In the matter of crosses, the Lord Jesus Christ deals with us individually. When you come to Him in search of the peace that the world cannot give (John 14:27) “that your joy may be full” (1 John 1:4), you will discover, “standing next to the door,” so to speak, the cross that has been fashioned for your life and no one else’s.

If you want to experience the abundant life that is available to you, then you must take up that cross. That means you must be willing to take your whole life–your individual and unique life–and invest it in the Lord’s service.

In today’s Lesson, the Lord Jesus Christ tells the story of a man who entrusts various sums of money to his servants before going on a journey. When he returns from his trip, he asks the servants to give an accounting of how they invested the money so that he can reward them according to their earnings.

The first servant invested all he had been given and so he was able to return double the amount of his master. The master says, “Well done, good and faithful servant; thou hast been faithful over a few things, I will make thee ruler over many things: enter thou into the joy of the lord.”

Part II

Matthew 25:23

If you are truly striving to serve God you must choose to develop a servant’s heart. I think, as a Christian, we all want to be faithful servants. Remember what our text says:
“Well done, good and faithful servant; thou hast been faithful over a few things, I will make thee ruler over many things: enter thou into the joy of the lord.”

How do we develop a servant’s heart? In Joshua 24:15 it is written:
“And if it seem evil unto you to serve the Lord, choose you this day whom ye will serve; whether the gods which your fathers served that were on the other side of the flood, or the gods of the Amorites, in whose land ye dwell: but as for me and my house, we will serve the Lord.”

But, we will not concentrate on Joshua in today’s Lesson because I would like to share with you a comparatively unknown servant of the Lord. Let’s look at 2 Chronicles 17:16:
“And next him was Amasiah the son of Zichri, who willingly offered himself unto the Lord, and with him two hundred thousand mighty men of valor.”

Why is one’s service that which often “makes” his/her reputation? What is there about the way we serve that opens up our hearts and allows others to look inside of us? Is “service” REALLY an important litmus test of one’s Christianity?

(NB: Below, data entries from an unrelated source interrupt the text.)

-- ==== Sys2Proof/Machine/Ed25519.lean ====
section
/-! DEFINITION. Ed25519 verification (check 7 of R539): S below the group order, canonical encodings of A and R, and the equation
[8][S]B = [8]R + [8][k]A, with points in extended coordinates on −x² + y² = 1 + d x² y² over the integers mod 2^255 − 19. -/

namespace Sys2Proof.Machine

open Sys2Proof

/-- The field's prime, the order of the base point, d, and a square root of −1 (RFC 8032, which R538 names). -/
def edP : Nat := 2 ^ 255 - 19
def edL : Nat := 2 ^ 252 + 27742317777372353535851937790883648493
def edD : Nat := 37095705934669439343138083508754565189542113879843219016388785533085940283555
def edI : Nat := 19681161376707505956807079304988542015446066515923890162744021073123829784752

/-- b^e mod m for an exponent of at most `n` bits. -/
def powMod (m : Nat) : Nat → Nat → Nat → Nat
  | 0, _, _ => 1
  | n + 1, b, e =>
    let h := powMod m n (b * b % m) (e / 2)
    if e % 2 = 1 then b * h % m else h

/-- A point with x = X/Z, y = Y/Z, xy = T/Z. -/
structure EdPoint where
  x : Nat
  y : Nat
  z : Nat
  t : Nat
deriving DecidableEq, Repr

/-- The neutral point. -/
def edZero : EdPoint := { x := 0, y := 1, z := 1, t := 0 }

/-- The sum of two points; the formula has no exceptions. -/
def edAdd (p q : EdPoint) : EdPoint :=
  let a := (p.y + edP - p.x) * (q.y + edP - q.x) % edP
  let b := (p.y + p.x) * (q.y + q.x) % edP
  let c := 2 * edD * p.t % edP * q.t % edP
  let d := 2 * p.z * q.z % edP
  let e := b + edP - a
  let f := d + edP - c
  let g := d + c
  let h := b + a
  { x := e * f % edP, y := g * h % edP, z := f * g % edP, t := e * h % edP }

/-- [k]p for a scalar of at most `n` bits. -/
def edMul : Nat → Nat → EdPoint → EdPoint
  | 0, _, _ => edZero
  | n + 1, k, p =>
    let h := edMul n (k / 2) (edAdd p p)
    if k % 2 = 1 then edAdd p h else h

/-- Two points are one. -/
def edSame (p q : EdPoint) : Bool := p.x * q.z % edP == q.x * p.z % edP && p.y * q.z % edP == q.y * p.z % edP

/-- The x of a y: a square root of (y² − 1) / (d y² + 1). -/
def edRoot (y : Nat) : Option Nat :=
  let u := (y * y + edP - 1) % edP
  let v := (edD * (y * y % edP) + 1) % edP
  let v3 := v * v % edP * v % edP
  let x := u * v3 % edP * powMod edP 255 (u * (v3 * v3 % edP * v % edP) % edP) ((edP - 5) / 8) % edP
  let s := v * (x * x % edP) % edP
  if s = u then some x else if s = (edP - u) % edP then some (x * edI % edP) else none

/-- The point of a canonical encoding: y below the prime, and no sign on x = 0. -/
def edDecode (b : List Byte) : Option EdPoint :=
  let n := leNat b
  let y := n % 2 ^ 255
  let sign := n / 2 ^ 255
  if b.length ≠ 32 ∨ edP ≤ y then none
  else match edRoot y with
    | none => none
    | some r =>
      if r = 0 ∧ sign = 1 then none
      else
        let x := if r % 2 = sign then r else edP - r
        some { x := x, y := y, z := 1, t := x * y % edP }

/-- The base point. -/
def edBase : EdPoint :=
  { x := 15112221349535400772501151409588531511454012693041857206046113283949847762202
    y := 46316835694926478169428394003475163141307993866256225615783033603165251855960
    z := 1
    t := 46827403850823179245072216630277197565144205554125654976674165829533817101731 }

/-- The equation of check 7 with its cofactor. -/
def edEquation (s k : Nat) (a r : EdPoint) : Bool :=
  edSame (edMul 4 8 (edMul 256 s edBase)) (edAdd (edMul 4 8 r) (edMul 4 8 (edMul 256 k a)))

/-- Check 7 of R539: `key` is A, the signature is R and S, and k is SHA-512 of R, A and the message. -/
def edVerify (key msg sig : List Byte) : Bool :=
  let r := sig.take 32
  let s := leNat (sig.drop 32)
  match edDecode key, edDecode r with
  | some a, some p => sig.length == 64 && decide (s < edL) && edEquation s (leNat (Config.sha512 (r ++ key ++ msg)) % edL) a p
  | _, _ => false

end Sys2Proof.Machine
end

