/-- Step 1 of R146, and R478: the fold is fenced and switched off; the logical fold it serves is in replacement until
FOLD_RETIREMENT ends it. -/
def Dev.fence (d : Dev) (e : Env) (p : Nat) : Dev :=
  if (d.physFold p).retired then d
  else
    let d := d.modPhys p fun x => { x with retired := true, fenced := true, slice := none, parityAt := [], flitAt := [] }
    match d.logicalOf p with
    | some n => ((((d.engineOff n).lutSwitch e n).dropPackets p n).modFold n fun f =>
        { f with replacing := true, replaceRaised := [], idleSince := e.raw }).settleDrains e (d.insts.map (·.1))
    | none => d

/-- The open work of an active instance closes as under DISCARD: threads halt, jobs are dropped, an open invocation ends with its
unfinished results ABANDONED (R146, R315, R377, R379). DESIGN CHOICE: log entry 43. -/
def Dev.closeActive (d : Dev) (e : Env) (k : Nat) : Dev :=
  let open_ := (d.inst k).invoc.isSome
  let d := d.closeInst e k false
  (if open_ then d.abandonOutputs k else d).endInvoke e k stAborted

/-- Step 2 of R146: the open work of every active instance with threads on the fold closes as under DISCARD; the threads of those
instances that were not HALTED are listed for their restart, and stores of the fold that have not landed are lost. DESIGN CHOICE: log
entry 43. -/
def Dev.closeOn (d : Dev) (e : Env) (n : Nat) : List Nat × Dev :=
  let ks := (d.instsOn n).filter fun k => (d.inst k).fn.active
  let ts := (ks.flatMap d.threadsOf).filter fun t => (d.thread t).st != .empty && (d.thread t).st != .halted
  let d := ks.foldl (fun d k => d.closeActive e k) d
  (ts, { d with posted := d.posted.filter fun x => foldOfThread x.thread != n })

/-- All four slices run on a spare during its image load: they pass, or one of them mismatches, which retires it once its message is
collected; which is open (R473, R475; DESIGN CHOICE, log entry 3). -/
def Dev.runAllSlices (d : Dev) (e : Env) (spare : Nat) : Dev :=
  let was := (d.physFold spare).lastPass
  let d := d.modPhys spare fun x => { x with
    lastPass := [(0, e.raw), (1, e.raw), (2, e.raw), (3, e.raw)], lapsed := [], countedTo := e.raw
    sliceCycles := (x.sliceCycles + 75000) % 2 ^ 64 }
  let sl := Config.freeNat d.free % 5
  if sl = 4 then d.spend
  else (d.spend.modPhys spare fun x => { x with lastPass := tset x.lastPass sl (tgetD was sl 0) }).raise (0x100 + spare) 0x0C sl
    (tgetD was sl 0 / 1024)

/-- Steps 3 to 6 on a spare: image loaded, objects reset, contexts initialised, the threads of the closed instances restarted with s2 = 3
and their engine counts with them, all four slices run (R146, R291, R475). -/
def Dev.replace (d : Dev) (e : Env) (n spare : Nat) (ts : List Nat) : Dev :=
  let d := { d with foldMap := tset d.foldMap n spare }
  let d := ((d.engineOff n).resetObjects (· == n)).reloadFold n
  let d := d.modFold n fun f => { f with replacing := false, replaceRaised := [], gated := false, idleSince := e.raw }
  let d := d.runAllSlices e spare
  let d := ((ts.filterMap d.ownerOf).dedup).foldl (fun d k => d.zeroCounts k) d
  ts.foldl (fun d t =>
    match (d.ownerOf t).bind fun k => (d.inst k).image.bind fun im => im.threads.find? fun x => x.thread == t with
    | some x => (d.modThread t fun th => th.launch x (th.reg 1).toNat 3).parkHeld t
    | none => d) d
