-- ==== Sys2Proof/Machine/TimeCommands.lean ====
section
/-! DEFINITION. Time domains, triggers and PTP: the commands of R406, the servo of R418 to R420, the cross-check of R421, the
input checks of R432, the edges of R426 to R428, and the bridge (R425, R435). -/

namespace Sys2Proof.Machine

open Sys2Proof

/-! ## Domain commands (R378, R379, R392, R394, R406) -/

def hDomainConfigure : Handler := fun _ _ s d =>
  let c : DomCfg := { protocol := s.field 0x10 1, number := s.field 0x11 1, portMask := s.field 0x12 1,
                      priority := s.field 0x13 1, vlan := s.field 0x14 2 }
  if 1 < c.protocol ∨ 127 < c.number ∨ 15 < c.portMask ∨ 7 < c.priority ∨ !vlanOk c.vlan ∨ !s.zero 0x16 42 then refuse stBadArg d
  else if !(d.dom s.target).fn.canConfigure then refuse stBadState d
  else ok (d.modDom s.target fun x => { x with fn := .stopped, cfg := some c })

def execDomainConfigure (q : Nat) (e : Sub) (s : State) : Host.Outcome State Fault Refusal :=
  run (.domainConfigure q e) (serveRow 0x0500 hDomainConfigure q e) s

/-- The MAC ports of a domain's mask. -/
def DomCfg.ports (c : DomCfg) : List Nat := (List.range 4).filter fun p => bitOf c.portMask p

/-- R394: the mask names at least one port, and only configured ones. -/
def Dev.domainReady (d : Dev) (k : Nat) : Bool :=
  ((d.dom k).cfg.map fun c => !c.ports.isEmpty && c.ports.all fun p => (d.mac p).cfg.isSome).getD false

/-- A domain that starts while the counter is stopped is FAULTED like every RUNNING one (R413). DEDUCED: log entry 35. -/
def hDomainStart : Handler := fun e _ s d =>
  let k := s.target
  if !s.zero 0x10 48 then refuse stBadArg d
  else if !(d.dom k).fn.canStart then refuse stBadState d
  else if !d.domainReady k then refuse stBadArg d
  else
    let d := d.startDomain e k
    ok (if d.pow.refclkLost ∨ d.pow.timePllLost then d.faultDomain e k (faultMsg 0x300 0x23 0 e.raw).toNat else d)

def execDomainStart (q : Nat) (e : Sub) (s : State) : Host.Outcome State Fault Refusal :=
  run (.domainStart q e) (serveRow 0x0501 hDomainStart q e) s

/-- A domain has no accepted work: it stops at once in either mode. -/
def hDomainStop : Handler := fun e _ s d =>
  let k := s.target
  if !s.stopForm then refuse stBadArg d
  else match (d.dom k).fn.stopPath (s.field 0x10 1) false with
    | .refused st => refuse st d
    | .already => ok d
    | _ => ok (d.domFree e k .stopped)

def execDomainStop (q : Nat) (e : Sub) (s : State) : Host.Outcome State Fault Refusal :=
  run (.domainStop q e) (serveRow 0x0502 hDomainStop q e) s

/-- The parameter sets stay: domain time runs on at its last rate (R417). DESIGN CHOICE: log entry 76. -/
def hDomainRelease : Handler := fun _ _ s d =>
  let r := (d.dom s.target).fn.release
  if !s.zero 0x10 48 then refuse stBadArg d
  else if r.1 ≠ stOk then refuse r.1 d
  else ok (d.modDom s.target fun x => { x with fn := .unconfigured, cfg := none })

def execDomainRelease (q : Nat) (e : Sub) (s : State) : Host.Outcome State Fault Refusal :=
  run (.domainRelease q e) (serveRow 0x0503 hDomainRelease q e) s

def hTimeSelect : Handler := fun _ _ s d =>
  if !s.zero 0x10 48 then refuse stBadArg d else ok { d with tu := { d.tu with preferred := s.target } }

def execTimeSelect (q : Nat) (e : Sub) (s : State) : Host.Outcome State Fault Refusal :=
  run (.timeSelect q e) (serveRow 0x0504 hTimeSelect q e) s

def hPortDelay : Handler := fun _ _ s d =>
  let v := s.field 0x14 4
  if 1 < s.field 0x10 1 ∨ !s.zero 0x11 3 ∨ 10000 < v ∨ !s.zero 0x18 40 then refuse stBadArg d
  else if s.field 0x10 1 = 0 then ok { d with tu := { d.tu with delayIn := tset d.tu.delayIn s.target v } }
  else ok { d with tu := { d.tu with delayOut := tset d.tu.delayOut s.target v } }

In 2 Chronicles 17:16 we are introduced to a man whose work has “made” him beloved and known by all who study the Scriptures. The context of our study is in discussing the reign of king Jehoshaphat of Judah, who was very religious (2 Chronicles 17:3,4).

The blemish in Jehoshaphat’s tenure as king was his continued fellowship with those brethren who had forsaken God’s commands (cf. 1 Kings 22).

He instituted a system of public instruction of the Law so that all would know, understand, and obey God’s commands. The King established courts of justice throughout Judah. During Jehoshaphat’s reign a vast army was maintained to defend the nation.

In Jehoshaphat’s army there was a soldier who was distinctive; he stood out. His name was “Amasiah.” This is the only time in Scripture that he is mentioned. We know nothing further concerning him, his family, or his future.

However he leaves a lasting memory of one who was willing to offer himself to the Lord’s service. We do not know what he did to be remembered with such a striking epitaph, but what a marvelous compliment!